If indeed, unfairly to Pranab, his decision to seek early retirement is interpreted philosophically at a deeper level, it would suggest that wisdom is in precipitately declining demand. After all, why would Rahul Gandhi & Co want to encourage an anti-government, anti-statestream of action and thought while giving at the same time the essential motor drive to the Manmohan Singh government? It defies explanation (it bears similarity to Kalidasa sawing or chopping the branch of the tree he was straddling), even accounting for the good-bad cop theory. With things being in a bad way and chaotic as they are now, imagine the state of affairs when Rahul Gandhi reaches the top. You would all come to rue it.

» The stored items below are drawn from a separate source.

/-! ### ALU -/

/-- R110 to R113: 8xy0 to 8xy3, move and the bitwise operations, write `V[x]` and no flag. -/
def Obligations.MoveAndBitwise : Prop :=
  ∀ (s : State) (x y : RegNo),
    (decodeWord (encodeR 0x8 x y 0) = .ldReg x y ∧ decodeWord (encodeR 0x8 x y 1) = .orReg x y ∧
      decodeWord (encodeR 0x8 x y 2) = .andReg x y ∧ decodeWord (encodeR 0x8 x y 3) = .xorReg x y) ∧
    (∃ t, exec (.ldReg x y) s = .next t ∧ t.reg x = s.reg y ∧ t.pc.toNat = (s.pc.toNat + 2) % 65536 ∧
      ({ regs := [x] } : Footprint).keeps s t) ∧
    (∃ t, exec (.orReg x y) s = .next t ∧
      (∀ b, b < 8 → (t.reg x).getLsbD b = ((s.reg x).getLsbD b || (s.reg y).getLsbD b)) ∧
      t.pc.toNat = (s.pc.toNat + 2) % 65536 ∧ ({ regs := [x] } : Footprint).keeps s t) ∧
    (∃ t, exec (.andReg x y) s = .next t ∧
      (∀ b, b < 8 → (t.reg x).getLsbD b = ((s.reg x).getLsbD b && (s.reg y).getLsbD b)) ∧
      t.pc.toNat = (s.pc.toNat + 2) % 65536 ∧ ({ regs := [x] } : Footprint).keeps s t) ∧
    (∃ t, exec (.xorReg x y) s = .next t ∧
      (∀ b, b < 8 → (t.reg x).getLsbD b = ((s.reg x).getLsbD b != (s.reg y).getLsbD b)) ∧
      t.pc.toNat = (s.pc.toNat + 2) % 65536 ∧ ({ regs := [x] } : Footprint).keeps s t)

/-- R114 (that `VF` ends holding the flag when x = 15 is decision D14): the sum modulo 256, and the carry in `VF`. -/
def Obligations.AddReportsItsCarry : Prop :=
  ∀ (s : State) (x y : RegNo),
    ∃ t, exec (.addReg x y) s = .next t ∧
      (x ≠ 15 → (t.reg x).toNat = ((s.reg x).toNat + (s.reg y).toNat) % 256) ∧
      (255 < (s.reg x).toNat + (s.reg y).toNat → t.reg 15 = 1) ∧
      ((s.reg x).toNat + (s.reg y).toNat ≤ 255 → t.reg 15 = 0) ∧
      t.pc.toNat = (s.pc.toNat + 2) % 65536 ∧ ({ regs := [x, 15] } : Footprint).keeps s t

/-- R115, R117 (x = 15: decision D14): both subtractions wrap modulo 256 and compare strictly: equal operands give 0. -/
def Obligations.SubtractComparesStrictly : Prop :=
  ∀ (s : State) (x y : RegNo),
    (∃ t, exec (.subReg x y) s = .next t ∧
      (x ≠ 15 → (t.reg x).toNat = ((s.reg x).toNat + 256 - (s.reg y).toNat) % 256) ∧
      ((s.reg y).toNat < (s.reg x).toNat → t.reg 15 = 1) ∧ ((s.reg x).toNat ≤ (s.reg y).toNat → t.reg 15 = 0) ∧
      t.pc.toNat = (s.pc.toNat + 2) % 65536 ∧ ({ regs := [x, 15] } : Footprint).keeps s t) ∧
    (∃ t, exec (.subn x y) s = .next t ∧
      (x ≠ 15 → (t.reg x).toNat = ((s.reg y).toNat + 256 - (s.reg x).toNat) % 256) ∧
      ((s.reg x).toNat < (s.reg y).toNat → t.reg 15 = 1) ∧ ((s.reg y).toNat ≤ (s.reg x).toNat → t.reg 15 = 0) ∧
      t.pc.toNat = (s.pc.toNat + 2) % 65536 ∧ ({ regs := [x, 15] } : Footprint).keeps s t)

/-- R116, R118 (the operand is the parameter of decision D15, both settings here; x = 15: decision D14): shifts by one, the
bit shifted out in `VF`. -/
def Obligations.ShiftsReportTheBitShiftedOut : Prop :=
  ∀ (s : State) (x y : RegNo) (b : Byte),
    (s.cfg.shiftSource = .x → b = s.reg x) → (s.cfg.shiftSource = .y → b = s.reg y) →
    (∃ t, exec (.shr x y) s = .next t ∧ (x ≠ 15 → (t.reg x).toNat = b.toNat / 2) ∧
      (t.reg 15).toNat = b.toNat % 2 ∧ t.pc.toNat = (s.pc.toNat + 2) % 65536 ∧
      ({ regs := [x, 15] } : Footprint).keeps s t) ∧
    (∃ t, exec (.shl x y) s = .next t ∧ (x ≠ 15 → (t.reg x).toNat = b.toNat * 2 % 256) ∧
      (t.reg 15).toNat = b.toNat / 128 ∧ t.pc.toNat = (s.pc.toNat + 2) % 65536 ∧
      ({ regs := [x, 15] } : Footprint).keeps s t)

/-! ### Display -/

/-- R125: 00E0, `CLS`, zeroes all 2048 cells and writes nothing else but `pc`. -/
def Obligations.ClearZeroesEveryCell : Prop :=
  decodeWord 0x00E0 = .cls ∧ ∀ s : State, ∃ t, exec .cls s = .next t ∧ (∀ k, k < 2048 → t.disp.get k = false) ∧
    t.pc.toNat = (s.pc.toNat + 2) % 65536 ∧ ({ disp := true } : Footprint).keeps s t

/-- R126, R127 (`DRAW_EDGE = fault` is decision D11): the data fault first, then the display fault, else every cell under a
set sprite bit is XORed with 1 and `VF` says whether one of them was 1. -/
def Obligations.DrawXorsTheSprite : Prop :=
  ∀ (s : State) (x y : RegNo) (n : BitVec 4), s.cfg.drawEdge = .fault →
    (¬dataFits s n.toNat → exec (.drw x y n) s =
      .next { s with faultCause := 2, faultInfo := BitVec.ofNat 16 (max s.i.toNat 0x1000) }) ∧
    (dataFits s n.toNat → (∃ cx cy, spriteLands false s x y n cx cy ∧ (63 < cx ∨ 31 < cy)) →
      exec (.drw x y n) s =
        .next { s with faultCause := 5, faultInfo := BitVec.ofNat 16 ((s.reg y).toNat * 256 + (s.reg x).toNat) }) ∧
    (dataFits s n.toNat → (∀ cx cy, spriteLands false s x y n cx cy → cx ≤ 63 ∧ cy ≤ 31) →
      ∃ t, exec (.drw x y n) s = .next t ∧
        (∀ cx cy, cx ≤ 63 → cy ≤ 31 →
          (t.disp.get (64 * cy + cx) ≠ s.disp.get (64 * cy + cx) ↔ spriteLands false s x y n cx cy)) ∧
        ((∃ cx cy, spriteLands false s x y n cx cy ∧ s.disp.get (64 * cy + cx) = true) → t.reg 15 = 1) ∧
        ((¬∃ cx cy, spriteLands false s x y n cx cy ∧ s.disp.get (64 * cy + cx) = true) → t.reg 15 = 0) ∧
        t.pc.toNat = (s.pc.toNat + 2) % 65536 ∧ ({ regs := [15], disp := true } : Footprint).keeps s t)

/-- R128 (the two other settings of decision D11): under `clip` a set bit outside the grid is ignored, under `wrap` it comes
back on the other side; neither raises `DisplayOutOfRange`. -/
def Obligations.DrawClipsOrWraps : Prop :=
  ∀ (s : State) (x y : RegNo) (n : BitVec 4) (wrapped : Bool),
    s.cfg.drawEdge = (if wrapped then .wrap else .clip) → dataFits s n.toNat →
      ∃ t, exec (.drw x y n) s = .next t ∧
        (∀ cx cy, cx ≤ 63 → cy ≤ 31 →
          (t.disp.get (64 * cy + cx) ≠ s.disp.get (64 * cy + cx) ↔ spriteLands wrapped s x y n cx cy)) ∧
        ((∃ cx cy, cx ≤ 63 ∧ cy ≤ 31 ∧ spriteLands wrapped s x y n cx cy ∧ s.disp.get (64 * cy + cx) = true) →
          t.reg 15 = 1) ∧
        ((¬∃ cx cy, cx ≤ 63 ∧ cy ≤ 31 ∧ spriteLands wrapped s x y n cx cy ∧ s.disp.get (64 * cy + cx) = true) →
          t.reg 15 = 0) ∧
        t.pc.toNat = (s.pc.toNat + 2) % 65536 ∧ ({ regs := [15], disp := true } : Footprint).keeps s t

/-- R129 (d), every setting of `DRAW_EDGE`: after a draw that did not fault, the same sprite at the same place restores the
display, and its `VF` is 1 iff a cell under a set sprite bit was 0 before the first draw. -/
def Obligations.DrawTwiceRestoresTheDisplay : Prop :=
  ∀ (s t u : State) (x y : RegNo) (n : BitVec 4), exec (.drw x y n) s = .next t → running t →
    u.reg x = s.reg x → u.reg y = s.reg y → u.i = s.i → u.cfg = s.cfg → (∀ a, u.byteAt a = s.byteAt a) →
    u.disp = t.disp →
      ∃ w, exec (.drw x y n) u = .next w ∧ w.disp = s.disp ∧ w.faultCause = u.faultCause ∧
        (w.reg 15 = 1 ↔ ∃ cx cy, cx ≤ 63 ∧ cy ≤ 31 ∧
          spriteLands (decide (s.cfg.drawEdge = .wrap)) s x y n cx cy ∧ s.disp.get (64 * cy + cx) = false)

/-! ### Timers and keys -/

/-- R135, R136 (which of the two reads is decision D21): the delay timer is read into and written from `V[x]`. -/
def Obligations.DelayTimerMoves : Prop :=
  ∀ (s : State) (x : RegNo),
    (∃ t, exec (.ldVxDT x) s = .next t ∧ t.reg x = s.dt ∧ t.pc.toNat = (s.pc.toNat + 2) % 65536 ∧
      ({ regs := [x] } : Footprint).keeps s t) ∧
    (∃ t, exec (.ldDTVx x) s = .next t ∧ t.dt = s.reg x ∧ t.pc.toNat = (s.pc.toNat + 2) % 65536 ∧
      ({ dt := true } : Footprint).keeps s t)

/-- R137: Fx18 writes the sound timer from `V[x]`. -/
def Obligations.SoundTimerIsWritten : Prop :=
  ∀ (s : State) (x : RegNo), decodeWord (encodeX 0xF x 0x18) = .ldSTVx x ∧
    ∃ t, exec (.ldSTVx x) s = .next t ∧ t.st = s.reg x ∧ t.pc.toNat = (s.pc.toNat + 2) % 65536 ∧
      ({ st := true } : Footprint).keeps s t

/-- R138: Fx0A with no key pressed changes nothing, `pc` included; else `V[x]` gets the least pressed key. -/
def Obligations.KeyWaitHoldsOrTakesTheLeastKey : Prop :=
  ∀ (s : State) (x : RegNo), decodeWord (encodeX 0xF x 0x0A) = .ldVxK x ∧
    ((∀ k, k < 16 → s.keys.getLsbD k = false) → exec (.ldVxK x) s = .next s) ∧
    (∀ k, k < 16 → s.keys.getLsbD k = true → (∀ j, j < k → s.keys.getLsbD j = false) →
      ∃ t, exec (.ldVxK x) s = .next t ∧ (t.reg x).toNat = k ∧ t.pc.toNat = (s.pc.toNat + 2) % 65536 ∧
        ({ regs := [x] } : Footprint).keeps s t)

/-! ### Memory transfer -/

/-- R146, R145 (`dataAddr k` is `I + k`; the fault is decision D6): hundreds, tens and units of `V[x]` at
`I`, `I+1`, `I+2`, or no byte at all. -/
def Obligations.DecimalDigitsAreStored : Prop :=
  ∀ (s : State) (x : RegNo),
    (s.i.toNat ≤ 0xFFD →
      ∃ t, exec (.ldB x) s = .next t ∧ (t.byteAt (s.dataAddr 0)).toNat = (s.reg x).toNat / 100 ∧
        (t.byteAt (s.dataAddr 1)).toNat = (s.reg x).toNat / 10 % 10 ∧
        (t.byteAt (s.dataAddr 2)).toNat = (s.reg x).toNat % 10 ∧ t.pc.toNat = (s.pc.toNat + 2) % 65536 ∧
        ({ bytes := addrsFrom (s.dataAddr 0) 3 } : Footprint).keeps s t) ∧
    (0xFFD < s.i.toNat → exec (.ldB x) s =
      .next { s with faultCause := 2, faultInfo := BitVec.ofNat 16 (max s.i.toNat 0x1000) })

N.V.Subramanian is Editor, http://www.NewsInsight.net, and writes internationally on strategic affairs. He has authored two novels, University of Love (Writers Workshop, Calcutta) and Courtesan of Storms (Har-Anand, Delhi). Email: envysub@gmail.com.
The real problem is the Nehru-Gandhi family views the INC as its fiefdom and the PM job as raj gaddi or throne. By converting itself into a dynasty it has made itself open to coterie politics like the Corps of Forty in the Mughal Sultanate days. It cannot get elected and hence it is acting anti-state and anti-govt so as to become the gathering of all those who abhor the idea of India.
Reminds me of the Dhananand's politics in the serial Chanakya.